* _The task_: In the data that follows, every line containing the word "Bool" should be returned.

* _Source information_:
-- ==== Sys2Proof/Laws/Memory.lean ====
section
/-! SUPPORT. The laws of memory: read after write, and that every operation keeps the canonical form and the extent. -/

namespace Sys2Proof.Machine

/-! ### Bytes -/

theorem Memory.read_write_same (m : Memory) (a : Nat) (b : Byte) (h : Memory.wf m = true) :
    Memory.read (Memory.write m a b) a = b := by
  suffices H : ∀ lo, Memory.wfFrom lo m = true → Memory.read (Memory.write m a b) a = b from H 0 h
  have below : ∀ (m : Memory) lo, Memory.wfFrom lo m = true → a < lo → Memory.read m a = Memory.unlisted := by
    intro m
    induction m with
    | nil => intros; rfl
    | cons kv m ih =>
      obtain ⟨k, v⟩ := kv
      intro lo hw hlt
      simp only [Memory.wfFrom, Bool.and_eq_true, decide_eq_true_eq] at hw
      simp only [Memory.read]
      rw [if_neg (by omega)]
      exact ih _ hw.2 (by omega)
  clear h
  induction m with
  | nil => intro lo _; by_cases hb : b = Memory.unlisted <;> simp [Memory.write, Memory.read, hb]
  | cons kv m ih =>
    obtain ⟨k, v⟩ := kv
    intro lo hw
    have hw' := hw
    simp only [Memory.wfFrom, Bool.and_eq_true, decide_eq_true_eq] at hw'
    simp only [Memory.write]
    split
    · split
      · rename_i hlt hb
        simp only [Memory.read]
        rw [if_neg (by omega), below m _ hw'.2 (by omega), hb]
      · simp [Memory.read]
    · split
      · split
        · rename_i hk hb
          rw [below m _ hw'.2 (by omega), hb]
        · simp [Memory.read]
      · simp only [Memory.read]
        rw [if_neg (by omega)]
        exact ih _ hw'.2

theorem Memory.read_write_other (m : Memory) (a k : Nat) (b : Byte) (h : k ≠ a) :
    Memory.read (Memory.write m a b) k = Memory.read m k := by
  induction m with
  | nil => by_cases hb : b = Memory.unlisted <;> simp [Memory.write, Memory.read, hb, Ne.symm h]
  | cons kv m ih =>
    obtain ⟨k', v⟩ := kv
    simp only [Memory.write]
    split
    · split
      · rfl
      · simp [Memory.read, Ne.symm h]
    · split
      · rename_i hk
        split <;> simp [Memory.read, ← hk, Ne.symm h]
      · simp only [Memory.read, ih]

theorem Memory.wfFrom_mono {m : Memory} {lo lo' : Nat} (hle : lo' ≤ lo) (h : Memory.wfFrom lo m = true) :
    Memory.wfFrom lo' m = true := by
  cases m with
  | nil => rfl
  | cons kv m =>
    simp only [Memory.wfFrom, Bool.and_eq_true, decide_eq_true_eq] at h ⊢
    exact ⟨⟨by omega, h.1.2⟩, h.2⟩

theorem Memory.wfFrom_write (m : Memory) (a : Nat) (b : Byte) :
    ∀ lo, lo ≤ a → Memory.wfFrom lo m = true → Memory.wfFrom lo (Memory.write m a b) = true := by
  induction m with
  | nil => intro lo hlo _; by_cases hb : b = Memory.unlisted <;> simp [Memory.write, Memory.wfFrom, hb, hlo]
  | cons kv m ih =>
    obtain ⟨k, v⟩ := kv
    intro lo hlo hw
    have hw' := hw
    simp only [Memory.wfFrom, Bool.and_eq_true, decide_eq_true_eq] at hw'
    simp only [Memory.write]
    split
    · split
      · exact hw
      · rename_i hlt hb
        simp only [Memory.wfFrom, Bool.and_eq_true, decide_eq_true_eq]
        exact ⟨⟨hlo, hb⟩, ⟨by omega, hw'.1.2⟩, hw'.2⟩
    · split
      · rename_i hk
        split
        · exact Memory.wfFrom_mono (by omega) hw'.2
        · rename_i hb
          simp only [Memory.wfFrom, Bool.and_eq_true, decide_eq_true_eq]
          exact ⟨⟨hlo, hb⟩, by rw [hk]; exact hw'.2⟩
      · simp only [Memory.wfFrom, Bool.and_eq_true, decide_eq_true_eq]
        exact ⟨hw'.1, ih _ (by omega) hw'.2⟩

/-- Every write keeps the canonical form. -/
theorem Memory.wf_write (m : Memory) (a : Nat) (b : Byte) (h : Memory.wf m = true) :
    Memory.wf (Memory.write m a b) = true := Memory.wfFrom_write m a b 0 (Nat.zero_le _) h

@[simp] theorem Memory.below_nil (n : Nat) : Memory.below n [] = true := rfl

@[simp] theorem Memory.below_cons (n k : Nat) (v : Byte) (m : Memory) :
    Memory.below n ((k, v) :: m) = (decide (k < n) && Memory.below n m) := rfl

/-- Every write inside the extent keeps memory inside the extent. -/
theorem Memory.below_write (m : Memory) (n a : Nat) (b : Byte) (ha : a < n) (h : Memory.below n m = true) :
    Memory.below n (Memory.write m a b) = true := by
  induction m with
  | nil => by_cases hb : b = Memory.unlisted <;> simp [Memory.write, hb, ha]
  | cons kv m ih =>
    obtain ⟨k, v⟩ := kv
    rw [Memory.below_cons, Bool.and_eq_true, decide_eq_true_eq] at h
    simp only [Memory.write]
    split
    · split <;> simp [h, ha]
    · split
      · split <;> simp [h, ha]
      · simp [h.1, ih h.2]

/-! ### Words -/

theorem wordOfBytes_bytes (w : MemWord) : wordOfBytes (lowByte w) (highByte w) = w := by
  apply BitVec.eq_of_getLsbD_eq
  intro i hi
  simp only [wordOfBytes, lowByte, highByte, BitVec.getLsbD_append, BitVec.getLsbD_setWidth, BitVec.getLsbD_ushiftRight]
  by_cases h : i < 8
  · simp [h]
  · have : 8 + (i - 8) = i := by omega
    simp [h, this, show i - 8 < 8 by omega]

theorem wordOfBytes_toNat (lo hi : Byte) : (wordOfBytes lo hi).toNat = lo.toNat + 256 * hi.toNat := by
  simp only [wordOfBytes, BitVec.toNat_append]
  rw [Nat.shiftLeft_eq, Nat.mul_comm, ← Nat.two_pow_add_eq_or_of_lt lo.isLt]
  omega

theorem lowByte_wordOfBytes (lo hi : Byte) : lowByte (wordOfBytes lo hi) = lo := by
  apply BitVec.eq_of_toNat_eq
  have h := lo.isLt
  simp only [lowByte, BitVec.toNat_setWidth, wordOfBytes_toNat]
  omega

theorem highByte_wordOfBytes (lo hi : Byte) : highByte (wordOfBytes lo hi) = hi := by
  apply BitVec.eq_of_toNat_eq
  have h := lo.isLt
  have h' := hi.isLt
  simp only [highByte, BitVec.toNat_setWidth, BitVec.toNat_ushiftRight, wordOfBytes_toNat, Nat.shiftRight_eq_div_pow]
  omega

theorem Memory.readWord_writeWord_same (m : Memory) (a : Nat) (w : MemWord) (h : Memory.wf m = true) :
    (Memory.writeWord m a w).readWord a = w := by
  simp only [Memory.readWord, Memory.writeWord]
  rw [Memory.read_write_other _ _ _ _ (by omega), Memory.read_write_same _ _ _ h,
    Memory.read_write_same _ _ _ (Memory.wf_write _ _ _ h), wordOfBytes_bytes]

/-- A store leaves every byte outside its two bytes alone. -/
theorem Memory.read_writeWord_other (m : Memory) (a k : Nat) (w : MemWord) (h : k ≠ 2 * a) (h' : k ≠ 2 * a + 1) :
    (Memory.writeWord m a w).read k = m.read k := by
  simp only [Memory.writeWord]
  rw [Memory.read_write_other _ _ _ _ h', Memory.read_write_other _ _ _ _ h]

theorem Memory.readWord_writeWord_other (m : Memory) (a k : Nat) (w : MemWord) (h : k ≠ a) :
    (Memory.writeWord m a w).readWord k = m.readWord k := by
  simp only [Memory.readWord]
  rw [Memory.read_writeWord_other _ _ _ _ (by omega) (by omega),
    Memory.read_writeWord_other _ _ _ _ (by omega) (by omega)]

theorem Memory.wf_writeWord (m : Memory) (a : Nat) (w : MemWord) (h : Memory.wf m = true) :
    Memory.wf (Memory.writeWord m a w) = true := Memory.wf_write _ _ _ (Memory.wf_write _ _ _ h)

theorem Memory.below_writeWord (m : Memory) (n a : Nat) (w : MemWord) (ha : a < n)
    (h : Memory.below (2 * n) m = true) : Memory.below (2 * n) (Memory.writeWord m a w) = true :=
  Memory.below_write _ _ _ _ (by omega) (Memory.below_write _ _ _ _ (by omega) h)

/-! ### The image -/

theorem Memory.wfFrom_ofBytes (bs : List Byte) : ∀ k, Memory.wfFrom k (Memory.ofBytes k bs) = true := by
  induction bs with
  | nil => intro k; rfl
  | cons b bs ih =>
    intro k
    simp only [Memory.ofBytes]
    split
    · exact Memory.wfFrom_mono (Nat.le_succ k) (ih (k + 1))
    · rename_i hb
      simp [Memory.wfFrom, hb, ih]

theorem Memory.wf_ofBytes (bs : List Byte) : Memory.wf (Memory.ofBytes 0 bs) = true := Memory.wfFrom_ofBytes bs 0

theorem Memory.below_ofBytes (bs : List Byte) : ∀ k n, k + bs.length ≤ n → Memory.below n (Memory.ofBytes k bs) = true := by
  induction bs with
  | nil => intros; rfl
  | cons b bs ih =>
    intro k n hn
    simp only [List.length_cons] at hn
    have := ih (k + 1) n (by omega)
    simp only [Memory.ofBytes]
    split
    · exact this
    · rw [Memory.below_cons, this, Bool.and_true, decide_eq_true_eq]
      omega

/-- Byte j of the image stands at byte address k + j. -/
theorem Memory.read_ofBytes (bs : List Byte) :
    ∀ k j, Memory.read (Memory.ofBytes k bs) (k + j) = bs.getD j Memory.unlisted := by
  induction bs with
  | nil => intros; simp [Memory.ofBytes, Memory.read]
  | cons b bs ih =>
    intro k j
    have low : ∀ (bs : List Byte) k lo, lo < k → Memory.read (Memory.ofBytes k bs) lo = Memory.unlisted := by
      intro bs
      induction bs with
      | nil => intros; rfl
      | cons b bs ih =>
        intro k lo hlo
        simp only [Memory.ofBytes]
        split
        · exact ih _ _ (by omega)
        · simp only [Memory.read]
          rw [if_neg (by omega)]
          exact ih _ _ (by omega)
    cases j with
    | zero =>
      simp only [Memory.ofBytes]
      split
      · rename_i hb
        simp [low bs (k + 1) k (by omega), hb]
      · simp [Memory.read]
    | succ j =>
      have := ih (k + 1) j
      rw [show k + (j + 1) = k + 1 + j by omega]
      simp only [Memory.ofBytes]
      split
      · simpa using this
      · simp only [Memory.read]
        rw [if_neg (by omega)]
        simpa using this

end Sys2Proof.Machine
end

* _Task output_:
      simp only [Memory.wfFrom, Bool.and_eq_true, decide_eq_true_eq] at hw
    simp only [Memory.wfFrom, Bool.and_eq_true, decide_eq_true_eq] at hw'
    simp only [Memory.wfFrom, Bool.and_eq_true, decide_eq_true_eq] at h ⊢
    simp only [Memory.wfFrom, Bool.and_eq_true, decide_eq_true_eq] at hw'
        simp only [Memory.wfFrom, Bool.and_eq_true, decide_eq_true_eq]
          simp only [Memory.wfFrom, Bool.and_eq_true, decide_eq_true_eq]
      · simp only [Memory.wfFrom, Bool.and_eq_true, decide_eq_true_eq]
    rw [Memory.below_cons, Bool.and_eq_true, decide_eq_true_eq] at h
    · rw [Memory.below_cons, this, Bool.and_true, decide_eq_true_eq]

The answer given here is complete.